**EXERCISE MATERIALS**
-- ==== Sys2Proof/Machine/Settle.lean ====
section
/-! DEFINITION. What follows at once from a change of the state: work leaves cores that go out of service, waiting requests are issued,
assigned, granted, committed and retired, shut-downs take their next stage, ports offer their next beat (05_streams_and_order R182,
R192, R197, R198; 13_clocks_power_lifecycle R500; the rules of the operations that it calls). -/

namespace Sys2Proof.Machine

/-! ### Heads of streams (R203) -/

/-- True when every tile of a run has been issued (Table 5-31): no unit is left to start, and none waits for its engine. -/
def State.issuedOut (s : State) (n : Nat) (r : Run) : Bool :=
  r.allIssued && !(s.rjobs.any fun j => j.stream == n && j.seq == r.seq && !j.placed) &&
    !(s.wjobs.any fun w => w.stream == n && w.seq == r.seq && w.unissued)

/-- E of R203 is noted for each descriptor that has reached the head of its stream: every tile in front of it has been issued. -/
def State.headRuns (s : State) (n : Nat) : List Run → List Run
  | [] => []
  | r :: rs => { r with head := some (r.head.getD s.time) } :: (if s.issuedOut n r then s.headRuns n rs else rs)

/-- Every stream. -/
def State.headTimes (s : State) : State :=
  { s with streams := s.streams.map fun x => { x with runs := s.headRuns x.num x.runs } }

/-! ### Cores that leave (R205, R206; Table 13-5) -/

/-- True for a core that keeps no work: it is not ON, and no longer finishes its tiles for a test. -/
def State.coreGone (s : State) (c : Fin 16) : Bool := (s.core c).fn.st != .on && (s.core c).fn.stage != .before

/-- A checker decoding that its core has left is done again (Table 13-5). -/
def Verify.without (gone : Fin 16 → Bool) : Verify → Verify
  | .checking b => if gone b then .waiting else .checking b
  | .third b c seen => if gone c then .disagreed b seen else .third b c seen
  | v => v

/-- The same for the parts of a tile. -/
def WJob.without (gone : Fin 16 → Bool) (w : WJob) : WJob :=
  { w with parts := w.parts.map fun p => { p with verify := p.verify.without gone } }

/-- Work in flight leaves the cores that are gone. -/
def State.evacuate (s : State) : State :=
  let onGone (c : Fin 16) : Bool := s.coreGone c
  let s1 := forAll s.rjobs (fun j s => match j.stage with
    | .onEngine c _ => if onGone c then s.replayTile j none else s
    | _ => s) s
  let s2 := forAll s1.wjobs (fun w s => match w.stage with
    | .onEngine c _ => if onGone c then s.replayWrite w none else s
    | _ => if onGone w.coder && s.codedInFlight w then s.replayWrite w none else s) s1
  let s3 := { s2 with wjobs := s2.wjobs.map (WJob.without onGone) }.replaySends onGone
  let s4 := forAll (s3.accs.filter fun a => a.away || onGone a.core) (fun a s => s.moveAcc a) s3
  forAll (s4.groups.filter fun g => g.away || onGone g.core) (fun g s => s.replayGroup g none) s4

/-! ### Reads and images -/

/-- Source tiles that a stream has read for accumulator tiles and that wait to be added, ZERO tiles among them. Those of an addend whose
other tiles are still being read belong to the addend in turn, and those of a tile that waits for a core wait with it (R567). -/
def State.unadded (s : State) (n : Nat) : Nat :=
  ((s.accs.filter fun a => a.stream == n && !a.away).map fun a =>
    ((a.held.filter fun p => p.complete && !p.added).map fun p => p.tiles.length).sum +
      (a.preload.filter fun p => p.complete && !a.preloaded).elim 0 fun p => p.tiles.length).sum

/-- True when a unit of a stream comes in front of another one. -/
def State.unitBefore (s : State) (n : Nat) (a b : Word × Nat) : Bool :=
  if a.1 = b.1 then decide (a.2 < b.2)
  else (s.stream? n).any fun x => (runsBefore b.1 x.runs).any fun r => r.seq == a.1

/-- ZERO tiles, and tiles that failed before an engine, which wait at a delivery port in front of a tile. -/
def State.zerosAhead (s : State) (j : RJob) : Nat :=
  ((List.finRange 8).map fun p => (s.dports[p].units.filter fun u =>
    u.stream == j.stream && u.job.isNone && !u.again && j.use == .deliver && s.unitBefore j.stream (u.seq, u.unit) (j.seq, j.unit)).length).sum

/-- Tiles of MERGE groups that have been read and whose K block has still to be walked, in front of a tile. -/
def State.mergedAhead (s : State) (j : RJob) : Nat :=
  match j.use with
  | .mergeA g kb | .mergeW g kb =>
    ((s.groups.filter fun x => x.stream == j.stream && x.seq == j.seq && decide (x.id ≤ g)).map fun x =>
      (x.tiles.filter fun t => decide (x.walked ≤ t.2.1) && (x.id != g || decide (t.2.1 < kb))).length).sum
  | _ => 0

/-- Update tiles of a SCATTER_ACC that have been read and have not entered, in front of a tile. -/
def State.updatesAhead (s : State) (j : RJob) : Nat :=
  match j.use, s.scat? j.stream with
  | .update u, some x => (x.tiles.filter fun t => decide (t.1 < u)).length
  | _, _ => 0

/-- Tiles of its stream that are in front of a read job (R408): those whose reading began earlier, and those that have been read, ZERO tiles
among them, and wait to be delivered, merged or added. -/
def State.payloadsAhead (s : State) (j : RJob) : Nat :=
  ((s.rjobs.takeWhile fun x => x.id != j.id).filter fun x => x.stream == j.stream).length + s.unadded j.stream + s.zerosAhead j +
    s.mergedAhead j + s.updatesAhead j

/-- Payloads that ask for room in the Harbour, one for each stream, within the limit of R408: that of the tile in turn, and those ahead of
it. -/
def State.harbourAsks (s : State) : List (Req × RJob) :=
  ((firstAsks ((s.rjobs.filter fun j => j.stage == .payload 0 && decide (s.payloadsAhead j ≤ s.ahead j.trec)).map fun j =>
    ⟨s.reqOf j.stream j.seq j.replay, [], .read j⟩)).filterMap fun a => match a.work with | .read j => some (a.req, j) | .write _ => none)

/-- One payload takes room in the Harbour, or in the staging region (01_five_levels R32), as R192 to R195 choose, and is read; one whose
entry is too old by now starts over (R191). Without room every stream that asks stalls (01_five_levels R35). -/
def State.payloadOne (s : State) : State × Bool :=
  let asks := s.harbourAsks
  match grant (s.arb resHarbour) (asks.map Prod.fst) with
  | none => (s, false)
  | some (r, a, forced) =>
    match asks.find? fun x => x.1 == r with
    | none => (s, false)
    | some (_, j) =>
      if s.readLate j then (s.restartRead j.id, true)
      else match s.makeRoomFor (.payload j.id) (64 * entLen j.entry) 1 with
        | (t, true) => (((t.granted a forced).spillFound j.stream).readPayload j, true)
        | (t, false) => (forAll asks (fun x s => s.spillStall x.2.stream true) t, false)

/-- Payloads take room while there is some. -/
def State.readPayloads : Nat → State → State
  | 0, s => s
  | fuel + 1, s => match s.payloadOne with | (t, true) => t.readPayloads fuel | (t, false) => t

/-- Payloads and images that an engine is to take come back from the staging region (R32). -/
def State.stagedBack (s : State) : State :=
  let s1 := forAll (s.rjobs.filter fun j => j.stage == .ready) (fun j s => s.spillLoad (.payload j.id)) s
  forAll (s1.wjobs.filter fun w => w.stage == .ready) (fun w s => s.spillLoad (.image w.id)) s1

/-- Images that need no engine go on (07_compression R271). -/
def State.codeZeros (s : State) : State :=
  forAll s.wjobs (fun w s => if s.mayCode w && !w.needsEngine then s.codeZero w else s) s

/-! ### Accumulator tiles -/

/-- Accumulator tiles load their preloads, and fail where an addend failed (R292, R293, R305). -/
def State.accSteps (s : State) : State :=
  let s1 := { s with accs := s.accs.map AccTile.check }
  let s2 := forAll s1.accs (fun a s => s.loadPreload a) s1
  let s3 := forAll (s2.accs.filter AccTile.full) (fun a s =>
    if ((s.run? a.stream a.seq).any fun r => r.flags.countLimit) then s else s.countStop a.stream a.seq) s2
  (forAll (s3.accs.filter AccTile.failed) (fun a s => s.accFailsNow a) s3).atollEnds

/-! ### Units (R192 to R195, R320) -/

/-- The chunk that a RECV adds next. -/
def State.recvChunk (s : State) (n : Nat) (r : Run) : Option RecvChunk :=
  (s.coll? n r.seq).bind fun c => c.recv.find? fun k => k.chunk == dFirst r.desc + r.sub / 16 && !k.failed

/-- What waits for a unit: its descriptor, and whether a unit is free for it. -/
def State.unitLook (s : State) (w : UnitWait) : Option (Run × Bool) :=
  let n := w.stream
  let front : Option Run := (s.frontRun n (· == w.kind)).filter fun r => s.portOpen r.desc
  if w.res = resAtoll then ((s.readers.find? fun x => x.stream == n).bind fun x => s.run? n x.seq).map fun r => (r, s.scatter.isNone)
  else if w.kind = 0x11 then
    ((s.scatter.filter fun z => z.stream == n && z.todo != []).bind fun z => s.run? n z.seq).map fun r => (r, (s.accCore (reduceNeed none) 1).isSome)
  else if w.kind = 0x10 then (front.filter fun r => decide (r.issued < r.total)).map fun r => (r, (s.reduceCore r).isSome)
  else if w.kind = 0x12 then
    (s.stream? n).bind fun x => (front.filter fun r => r.groupsLeft x && s.groupPort r && s.blockRoom n r.seq).map fun r => (r, (s.groupCore r x).isSome)
  else front.bind fun r => (s.recvChunk n r).map fun k => (r, s.inPlace (.received n k.chunk) && (s.recvCore r k).isSome)

/-- The work that waited for a unit begins on it. -/
def State.unitGo (w : UnitWait) (r : Run) (s : State) : State :=
  if w.res = resAtoll then s.scatterTake w.stream r
  else if w.kind = 0x11 then s.drainTiles 1
  else if w.kind = 0x10 then s.reduceStart w.stream r
  else if w.kind = 0x12 then (match s.stream? w.stream with | some x => s.groupStart w.stream r x | none => s)
  else s.recvGo w.stream

/-- Waits whose descriptor is over are dropped. -/
def State.unitClean (s : State) : State := { s with unitWaits := s.unitWaits.filter fun w => (s.unitLook w).isSome }

/-- One unit of a resource goes to the stream that R192 to R195 choose among those that one is free for. -/
def State.unitOne (res : Nat) (s : State) : Option State :=
  let all := s.unitWaits.filterMap fun w =>
    if w.res = res then (s.unitLook w).map fun x => (w, x.1, { s.reqOf w.stream x.1.seq false with counts := true }, x.2) else none
  let l := all.filter fun x => x.2.2.2
  match grant (s.arb res) (l.map fun x => x.2.2.1) ((all.filter fun x => !x.2.2.2).map fun x => x.2.2.1) with
  | none => none
  | some (q, a, forced) =>
    (l.find? fun x => x.1.stream == q.stream).map fun x =>
      let alone := { s with
        unitWaits := s.unitWaits.filter fun w => w.res != res
        arbs := upsert (fun y => y.res == res) { s.arb res with starve := [] } s.arbs }
      let t := (alone.unitGo x.1 x.2.1).granted a forced
      { t with unitWaits := t.unitWaits ++ (s.unitWaits.filter fun w => w.res == res && w != x.1 && !t.unitWaits.contains w) }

**AIM OF THE TASK**
Repeat exactly the lines of the listing above, from the one with "def State.unitGo (w" down to the one with "are dropped. -/"; both of those lines belong in the range.

**SOLUTION**
def State.unitGo (w : UnitWait) (r : Run) (s : State) : State :=
  if w.res = resAtoll then s.scatterTake w.stream r
  else if w.kind = 0x11 then s.drainTiles 1
  else if w.kind = 0x10 then s.reduceStart w.stream r
  else if w.kind = 0x12 then (match s.stream? w.stream with | some x => s.groupStart w.stream r x | none => s)
  else s.recvGo w.stream

/-- Waits whose descriptor is over are dropped. -/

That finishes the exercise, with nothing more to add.